-- ==== Sys2Proof/Laws/Table.lean ====
section
/-! SUPPORT. The sparse tables: a read after a write, which holds of every list, and the canonical
form, which every operation on a table keeps. Memory is one of these tables. -/

namespace Sys2Proof.Machine

open Sys2Proof

/-! ### Reads after writes -/

theorem tabFind_tabPut_same {α : Type} (t : Tab α) (i : Nat) (v : α) :
    tabFind (tabPut t i v) i = some v := by
  induction t with
  | nil => simp [tabPut, tabFind]
  | cons e t ih =>
    simp only [tabPut]
    split
    · simp [tabFind]
    · split
      · simp [tabFind]
      · simp [tabFind, *]

theorem tabFind_tabPut_other {α : Type} (t : Tab α) {i j : Nat} (v : α) (h : j ≠ i) :
    tabFind (tabPut t i v) j = tabFind t j := by
  induction t with
  | nil => simp [tabPut, tabFind, h]
  | cons e t ih =>
    simp only [tabPut]
    split
    · next hik => subst hik; simp [tabFind, h]
    · split <;> simp [tabFind, h, ih]

theorem tabFind_tabDel_same {α : Type} (t : Tab α) (i : Nat) : tabFind (tabDel t i) i = none := by
  induction t with
  | nil => rfl
  | cons e t ih =>
    simp only [tabDel]
    split
    · exact ih
    · next h => simp [tabFind, h, ih]

theorem tabFind_tabDel_other {α : Type} (t : Tab α) {i j : Nat} (h : j ≠ i) :
    tabFind (tabDel t i) j = tabFind t j := by
  induction t with
  | nil => rfl
  | cons e t ih =>
    simp only [tabDel]
    split
    · next hik => subst hik; simp [tabFind, h, ih]
    · simp [tabFind, ih]

/-- A read of the key just written. -/
@[simp] theorem tabGet_tabSet_same {α : Type} [DecidableEq α] (d : Nat → α) (t : Tab α) (i : Nat)
    (v : α) : tabGet d (tabSet d t i v) i = v := by
  simp only [tabGet, tabSet]
  split
  · next hv => rw [tabFind_tabDel_same]; simp [hv]
  · rw [tabFind_tabPut_same]; rfl

/-- A read of any other key. -/
@[simp] theorem tabGet_tabSet_other {α : Type} [DecidableEq α] (d : Nat → α) (t : Tab α) {i j : Nat}
    (v : α) (hj : j ≠ i) : tabGet d (tabSet d t i v) j = tabGet d t j := by
  simp only [tabGet, tabSet]
  split
  · rw [tabFind_tabDel_other t hj]
  · rw [tabFind_tabPut_other t v hj]

/-- A read after a write. -/
theorem tabGet_tabSet {α : Type} [DecidableEq α] (d : Nat → α) (t : Tab α) (i j : Nat) (v : α) :
    tabGet d (tabSet d t i v) j = if j = i then v else tabGet d t j := by
  by_cases h : j = i
  · subst h; simp
  · simp [h]

/-! ### The canonical form -/

theorem tabWf_cons {α : Type} [DecidableEq α] {d : Nat → α} {k : Nat} {w : α} {t : Tab α} :
    tabWf d ((k, w) :: t) = true ↔ w ≠ d k ∧ (∀ e ∈ t, k < e.1) ∧ tabWf d t = true := by
  simp only [tabWf, Bool.and_eq_true, decide_eq_true_eq, List.all_eq_true, and_assoc]

theorem mem_tabPut {α : Type} {t : Tab α} {i : Nat} {v : α} {e : Nat × α} (h : e ∈ tabPut t i v) :
    e = (i, v) ∨ e ∈ t := by
  induction t with
  | nil => simpa [tabPut] using h
  | cons x t ih =>
    simp only [tabPut] at h
    split at h
    · simp only [List.mem_cons] at h ⊢; tauto
    · split at h
      · simp only [List.mem_cons] at h ⊢; tauto
      · simp only [List.mem_cons] at h ⊢
        rcases h with h | h
        · tauto
        · rcases ih h with h | h <;> tauto

theorem mem_tabDel {α : Type} {t : Tab α} {i : Nat} {e : Nat × α} (h : e ∈ tabDel t i) : e ∈ t := by
  induction t with
  | nil => simp [tabDel] at h
  | cons x t ih =>
    simp only [tabDel] at h
    split at h
    · exact List.mem_cons_of_mem _ (ih h)
    · rcases List.mem_cons.mp h with h | h
      · exact h ▸ List.mem_cons_self ..
      · exact List.mem_cons_of_mem _ (ih h)

theorem tabWf_tabPut {α : Type} [DecidableEq α] {d : Nat → α} {t : Tab α} (h : tabWf d t = true)
    (i : Nat) {v : α} (hv : v ≠ d i) : tabWf d (tabPut t i v) = true := by
  induction t with
  | nil => simp [tabPut, tabWf, hv]
  | cons e t ih =>
    obtain ⟨h1, h2, h3⟩ := tabWf_cons.mp h
    simp only [tabPut]
    split
    · next hik => subst hik; exact tabWf_cons.mpr ⟨hv, h2, h3⟩
    · split
      · next hlt =>
        refine tabWf_cons.mpr ⟨hv, ?_, h⟩
        intro e he
        rcases List.mem_cons.mp he with rfl | he
        · exact hlt
        · exact lt_trans hlt (h2 e he)
      · next hne hlt =>
        refine tabWf_cons.mpr ⟨h1, ?_, ih h3⟩
        intro e he
        rcases mem_tabPut he with rfl | he
        · exact lt_of_le_of_ne (not_lt.mp hlt) (Ne.symm hne)
        · exact h2 e he

theorem tabWf_tabDel {α : Type} [DecidableEq α] {d : Nat → α} {t : Tab α} (h : tabWf d t = true)
    (i : Nat) : tabWf d (tabDel t i) = true := by
  induction t with
  | nil => rfl
  | cons e t ih =>
    obtain ⟨h1, h2, h3⟩ := tabWf_cons.mp h
    simp only [tabDel]
    split
    · exact ih h3
    · exact tabWf_cons.mpr ⟨h1, fun e he => h2 e (mem_tabDel he), ih h3⟩

/-- A write keeps the canonical form. -/
theorem tabWf_tabSet {α : Type} [DecidableEq α] {d : Nat → α} {t : Tab α} (h : tabWf d t = true)
    (i : Nat) (v : α) : tabWf d (tabSet d t i v) = true := by
  simp only [tabSet]
  split
  · exact tabWf_tabDel h i
  · next hv => exact tabWf_tabPut h i hv

/-! ### Memory -/

/-- Writing bytes keeps the canonical form. -/
theorem writeBytes_wf {m : Tab Byte} (h : tabWf zeroByte m = true) (a : Nat) (b : List Byte) :
    tabWf zeroByte (writeBytes m a b) = true := by
  induction b generalizing m a with
  | nil => exact h
  | cons x b ih => exact ih (tabWf_tabSet h a x) (a + 1)

/-- Writing a line keeps the canonical form. -/
theorem writeMemLine_wf {s : State} (h : memWf s = true) (l : Nat) (d : Line) (bad : BitVec 16) :
    memWf (writeMemLine s l d bad) = true := writeBytes_wf h _ _

/-- What a byte reads as after bytes have been written. -/
theorem tabGet_writeBytes (b : List Byte) (m : Tab Byte) (a x : Nat) :
    tabGet zeroByte (writeBytes m a b) x =
      if a ≤ x ∧ x < a + b.length then b.getD (x - a) 0 else tabGet zeroByte m x := by
  induction b generalizing m a with
  | nil => simp [writeBytes]
  | cons y b ih =>
    simp only [writeBytes, ih, List.length_cons, tabGet_tabSet]
    rcases Nat.lt_trichotomy x a with h | h | h
    · simp [show ¬ a + 1 ≤ x by omega, show ¬ a ≤ x by omega, show x ≠ a by omega]
    · subst h; simp
    · by_cases h2 : x < a + (b.length + 1)
      · have e : x - a = x - (a + 1) + 1 := by omega
        simp [show a + 1 ≤ x by omega, show x < a + 1 + b.length by omega, h2,
          show a ≤ x by omega, e]
      · simp [show ¬ x < a + 1 + b.length by omega, h2, show x ≠ a by omega]

end Sys2Proof.Machine
end

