-- ==== Sys2Proof/Laws/State.lean ====
section
/-! SUPPORT. One lemma for each field of the state under each accessor that writes: what an accessor
leaves alone, and what is read back. No later proof unfolds a record update. -/

namespace Sys2Proof.Machine

open Sys2Proof

/-! ### setThread -/

@[simp] theorem setThread_pending (s : State) (i : Nat) (x : Thread) : (setThread s i x).pending = s.pending := (rfl)
@[simp] theorem setThread_fresh (s : State) (i : Nat) (x : Thread) : (setThread s i x).fresh = s.fresh := (rfl)
@[simp] theorem setThread_ticks (s : State) (i : Nat) (x : Thread) : (setThread s i x).ticks = s.ticks := (rfl)
@[simp] theorem setThread_regs (s : State) (i : Nat) (x : Thread) : (setThread s i x).regs = s.regs := (rfl)
@[simp] theorem setThread_ucode (s : State) (i : Nat) (x : Thread) : (setThread s i x).ucode = s.ucode := (rfl)
@[simp] theorem setThread_ucodeBad (s : State) (i : Nat) (x : Thread) : (setThread s i x).ucodeBad = s.ucodeBad := (rfl)
@[simp] theorem setThread_mem (s : State) (i : Nat) (x : Thread) : (setThread s i x).mem = s.mem := (rfl)
@[simp] theorem setThread_memBad (s : State) (i : Nat) (x : Thread) : (setThread s i x).memBad = s.memBad := (rfl)
@[simp] theorem setThread_l2 (s : State) (i : Nat) (x : Thread) : (setThread s i x).l2 = s.l2 := (rfl)
@[simp] theorem setThread_lost (s : State) (i : Nat) (x : Thread) : (setThread s i x).lost = s.lost := (rfl)
@[simp] theorem setThread_windows (s : State) (i : Nat) (x : Thread) : (setThread s i x).windows = s.windows := (rfl)
@[simp] theorem setThread_banks (s : State) (i : Nat) (x : Thread) : (setThread s i x).banks = s.banks := (rfl)
@[simp] theorem setThread_channels (s : State) (i : Nat) (x : Thread) : (setThread s i x).channels = s.channels := (rfl)
@[simp] theorem setThread_pots (s : State) (i : Nat) (x : Thread) : (setThread s i x).pots = s.pots := (rfl)
@[simp] theorem setThread_arbCounts (s : State) (i : Nat) (x : Thread) : (setThread s i x).arbCounts = s.arbCounts := (rfl)
@[simp] theorem setThread_bankErr (s : State) (i : Nat) (x : Thread) : (setThread s i x).bankErr = s.bankErr := (rfl)
@[simp] theorem setThread_passSeeds (s : State) (i : Nat) (x : Thread) : (setThread s i x).passSeeds = s.passSeeds := (rfl)
@[simp] theorem setThread_writes (s : State) (i : Nat) (x : Thread) : (setThread s i x).writes = s.writes := (rfl)
@[simp] theorem setThread_nextWrite (s : State) (i : Nat) (x : Thread) : (setThread s i x).nextWrite = s.nextWrite := (rfl)
@[simp] theorem setThread_cores (s : State) (i : Nat) (x : Thread) : (setThread s i x).cores = s.cores := (rfl)
@[simp] theorem setThread_present (s : State) (i : Nat) (x : Thread) : (setThread s i x).present = s.present := (rfl)
@[simp] theorem setThread_tlbs (s : State) (i : Nat) (x : Thread) : (setThread s i x).tlbs = s.tlbs := (rfl)
@[simp] theorem setThread_wayAge (s : State) (i : Nat) (x : Thread) : (setThread s i x).wayAge = s.wayAge := (rfl)
@[simp] theorem setThread_wayZero (s : State) (i : Nat) (x : Thread) : (setThread s i x).wayZero = s.wayZero := (rfl)
@[simp] theorem setThread_sync (s : State) (i : Nat) (x : Thread) : (setThread s i x).sync = s.sync := (rfl)
@[simp] theorem setThread_nextSync (s : State) (i : Nat) (x : Thread) : (setThread s i x).nextSync = s.nextSync := (rfl)
@[simp] theorem setThread_syncQ (s : State) (i : Nat) (x : Thread) : (setThread s i x).syncQ = s.syncQ := (rfl)
@[simp] theorem setThread_releases (s : State) (i : Nat) (x : Thread) : (setThread s i x).releases = s.releases := (rfl)
@[simp] theorem setThread_maskedTid (s : State) (i : Nat) (x : Thread) : (setThread s i x).maskedTid = s.maskedTid := (rfl)
@[simp] theorem setThread_ports (s : State) (i : Nat) (x : Thread) : (setThread s i x).ports = s.ports := (rfl)
@[simp] theorem setThread_queues (s : State) (i : Nat) (x : Thread) : (setThread s i x).queues = s.queues := (rfl)
@[simp] theorem setThread_teTurn (s : State) (i : Nat) (x : Thread) : (setThread s i x).teTurn = s.teTurn := (rfl)
@[simp] theorem setThread_nextTag (s : State) (i : Nat) (x : Thread) : (setThread s i x).nextTag = s.nextTag := (rfl)
@[simp] theorem setThread_nextFlight (s : State) (i : Nat) (x : Thread) : (setThread s i x).nextFlight = s.nextFlight := (rfl)
@[simp] theorem setThread_potSlots (s : State) (i : Nat) (x : Thread) : (setThread s i x).potSlots = s.potSlots := (rfl)
@[simp] theorem setThread_potQuiet (s : State) (i : Nat) (x : Thread) : (setThread s i x).potQuiet = s.potQuiet := (rfl)
@[simp] theorem setThread_deadArmed (s : State) (i : Nat) (x : Thread) : (setThread s i x).deadArmed = s.deadArmed := (rfl)
@[simp] theorem setThread_ctx (s : State) (i : Nat) (x : Thread) : (setThread s i x).ctx = s.ctx := (rfl)
@[simp] theorem setThread_dealer (s : State) (i : Nat) (x : Thread) : (setThread s i x).dealer = s.dealer := (rfl)
@[simp] theorem setThread_commit (s : State) (i : Nat) (x : Thread) : (setThread s i x).commit = s.commit := (rfl)
@[simp] theorem setThread_safety (s : State) (i : Nat) (x : Thread) : (setThread s i x).safety = s.safety := (rfl)
@[simp] theorem setThread_selfTest (s : State) (i : Nat) (x : Thread) : (setThread s i x).selfTest = s.selfTest := (rfl)
@[simp] theorem setThread_power (s : State) (i : Nat) (x : Thread) : (setThread s i x).power = s.power := (rfl)
@[simp] theorem setThread_boot (s : State) (i : Nat) (x : Thread) : (setThread s i x).boot = s.boot := (rfl)
@[simp] theorem setThread_security (s : State) (i : Nat) (x : Thread) : (setThread s i x).security = s.security := (rfl)
@[simp] theorem setThread_txn (s : State) (i : Nat) (x : Thread) : (setThread s i x).txn = s.txn := (rfl)
@[simp] theorem setThread_host (s : State) (i : Nat) (x : Thread) : (setThread s i x).host = s.host := (rfl)
@[simp] theorem setThread_kept (s : State) (i : Nat) (x : Thread) : (setThread s i x).kept = s.kept := (rfl)
@[simp] theorem setThread_deckEntry0 (s : State) (i : Nat) (x : Thread) : (setThread s i x).deckEntry0 = s.deckEntry0 := (rfl)
@[simp] theorem setThread_deckEntry1 (s : State) (i : Nat) (x : Thread) : (setThread s i x).deckEntry1 = s.deckEntry1 := (rfl)
@[simp] theorem setThread_devId (s : State) (i : Nat) (x : Thread) : (setThread s i x).devId = s.devId := (rfl)

/-! ### setCore -/

@[simp] theorem setCore_pending (s : State) (i : Nat) (x : Core) : (setCore s i x).pending = s.pending := (rfl)
@[simp] theorem setCore_fresh (s : State) (i : Nat) (x : Core) : (setCore s i x).fresh = s.fresh := (rfl)
@[simp] theorem setCore_ticks (s : State) (i : Nat) (x : Core) : (setCore s i x).ticks = s.ticks := (rfl)
@[simp] theorem setCore_regs (s : State) (i : Nat) (x : Core) : (setCore s i x).regs = s.regs := (rfl)
@[simp] theorem setCore_ucode (s : State) (i : Nat) (x : Core) : (setCore s i x).ucode = s.ucode := (rfl)
@[simp] theorem setCore_ucodeBad (s : State) (i : Nat) (x : Core) : (setCore s i x).ucodeBad = s.ucodeBad := (rfl)
@[simp] theorem setCore_mem (s : State) (i : Nat) (x : Core) : (setCore s i x).mem = s.mem := (rfl)
@[simp] theorem setCore_memBad (s : State) (i : Nat) (x : Core) : (setCore s i x).memBad = s.memBad := (rfl)
@[simp] theorem setCore_l2 (s : State) (i : Nat) (x : Core) : (setCore s i x).l2 = s.l2 := (rfl)
@[simp] theorem setCore_lost (s : State) (i : Nat) (x : Core) : (setCore s i x).lost = s.lost := (rfl)
@[simp] theorem setCore_windows (s : State) (i : Nat) (x : Core) : (setCore s i x).windows = s.windows := (rfl)
@[simp] theorem setCore_banks (s : State) (i : Nat) (x : Core) : (setCore s i x).banks = s.banks := (rfl)
@[simp] theorem setCore_channels (s : State) (i : Nat) (x : Core) : (setCore s i x).channels = s.channels := (rfl)
@[simp] theorem setCore_pots (s : State) (i : Nat) (x : Core) : (setCore s i x).pots = s.pots := (rfl)
@[simp] theorem setCore_arbCounts (s : State) (i : Nat) (x : Core) : (setCore s i x).arbCounts = s.arbCounts := (rfl)
@[simp] theorem setCore_bankErr (s : State) (i : Nat) (x : Core) : (setCore s i x).bankErr = s.bankErr := (rfl)
@[simp] theorem setCore_passSeeds (s : State) (i : Nat) (x : Core) : (setCore s i x).passSeeds = s.passSeeds := (rfl)
@[simp] theorem setCore_writes (s : State) (i : Nat) (x : Core) : (setCore s i x).writes = s.writes := (rfl)
@[simp] theorem setCore_nextWrite (s : State) (i : Nat) (x : Core) : (setCore s i x).nextWrite = s.nextWrite := (rfl)
@[simp] theorem setCore_threads (s : State) (i : Nat) (x : Core) : (setCore s i x).threads = s.threads := (rfl)
@[simp] theorem setCore_present (s : State) (i : Nat) (x : Core) : (setCore s i x).present = s.present := (rfl)
@[simp] theorem setCore_tlbs (s : State) (i : Nat) (x : Core) : (setCore s i x).tlbs = s.tlbs := (rfl)
@[simp] theorem setCore_wayAge (s : State) (i : Nat) (x : Core) : (setCore s i x).wayAge = s.wayAge := (rfl)
@[simp] theorem setCore_wayZero (s : State) (i : Nat) (x : Core) : (setCore s i x).wayZero = s.wayZero := (rfl)
@[simp] theorem setCore_sync (s : State) (i : Nat) (x : Core) : (setCore s i x).sync = s.sync := (rfl)
@[simp] theorem setCore_nextSync (s : State) (i : Nat) (x : Core) : (setCore s i x).nextSync = s.nextSync := (rfl)
@[simp] theorem setCore_syncQ (s : State) (i : Nat) (x : Core) : (setCore s i x).syncQ = s.syncQ := (rfl)
@[simp] theorem setCore_releases (s : State) (i : Nat) (x : Core) : (setCore s i x).releases = s.releases := (rfl)
@[simp] theorem setCore_maskedTid (s : State) (i : Nat) (x : Core) : (setCore s i x).maskedTid = s.maskedTid := (rfl)
@[simp] theorem setCore_ports (s : State) (i : Nat) (x : Core) : (setCore s i x).ports = s.ports := (rfl)
@[simp] theorem setCore_queues (s : State) (i : Nat) (x : Core) : (setCore s i x).queues = s.queues := (rfl)
@[simp] theorem setCore_teTurn (s : State) (i : Nat) (x : Core) : (setCore s i x).teTurn = s.teTurn := (rfl)
@[simp] theorem setCore_nextTag (s : State) (i : Nat) (x : Core) : (setCore s i x).nextTag = s.nextTag := (rfl)
@[simp] theorem setCore_nextFlight (s : State) (i : Nat) (x : Core) : (setCore s i x).nextFlight = s.nextFlight := (rfl)
@[simp] theorem setCore_potSlots (s : State) (i : Nat) (x : Core) : (setCore s i x).potSlots = s.potSlots := (rfl)
@[simp] theorem setCore_potQuiet (s : State) (i : Nat) (x : Core) : (setCore s i x).potQuiet = s.potQuiet := (rfl)
@[simp] theorem setCore_deadArmed (s : State) (i : Nat) (x : Core) : (setCore s i x).deadArmed = s.deadArmed := (rfl)
@[simp] theorem setCore_ctx (s : State) (i : Nat) (x : Core) : (setCore s i x).ctx = s.ctx := (rfl)
@[simp] theorem setCore_dealer (s : State) (i : Nat) (x : Core) : (setCore s i x).dealer = s.dealer := (rfl)
@[simp] theorem setCore_commit (s : State) (i : Nat) (x : Core) : (setCore s i x).commit = s.commit := (rfl)
@[simp] theorem setCore_safety (s : State) (i : Nat) (x : Core) : (setCore s i x).safety = s.safety := (rfl)
@[simp] theorem setCore_selfTest (s : State) (i : Nat) (x : Core) : (setCore s i x).selfTest = s.selfTest := (rfl)
@[simp] theorem setCore_power (s : State) (i : Nat) (x : Core) : (setCore s i x).power = s.power := (rfl)
@[simp] theorem setCore_boot (s : State) (i : Nat) (x : Core) : (setCore s i x).boot = s.boot := (rfl)
@[simp] theorem setCore_security (s : State) (i : Nat) (x : Core) : (setCore s i x).security = s.security := (rfl)
@[simp] theorem setCore_txn (s : State) (i : Nat) (x : Core) : (setCore s i x).txn = s.txn := (rfl)
@[simp] theorem setCore_host (s : State) (i : Nat) (x : Core) : (setCore s i x).host = s.host := (rfl)
@[simp] theorem setCore_kept (s : State) (i : Nat) (x : Core) : (setCore s i x).kept = s.kept := (rfl)
@[simp] theorem setCore_deckEntry0 (s : State) (i : Nat) (x : Core) : (setCore s i x).deckEntry0 = s.deckEntry0 := (rfl)
@[simp] theorem setCore_deckEntry1 (s : State) (i : Nat) (x : Core) : (setCore s i x).deckEntry1 = s.deckEntry1 := (rfl)
@[simp] theorem setCore_devId (s : State) (i : Nat) (x : Core) : (setCore s i x).devId = s.devId := (rfl)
________________________
» **Assignment**: Every line above in which the word "memWf" occurs is to be copied.

» **Exercise answer**:
theorem writeMemLine_wf {s : State} (h : memWf s = true) (l : Nat) (d : Line) (bad : BitVec 16) :
    memWf (writeMemLine s l d bad) = true := writeBytes_wf h _ _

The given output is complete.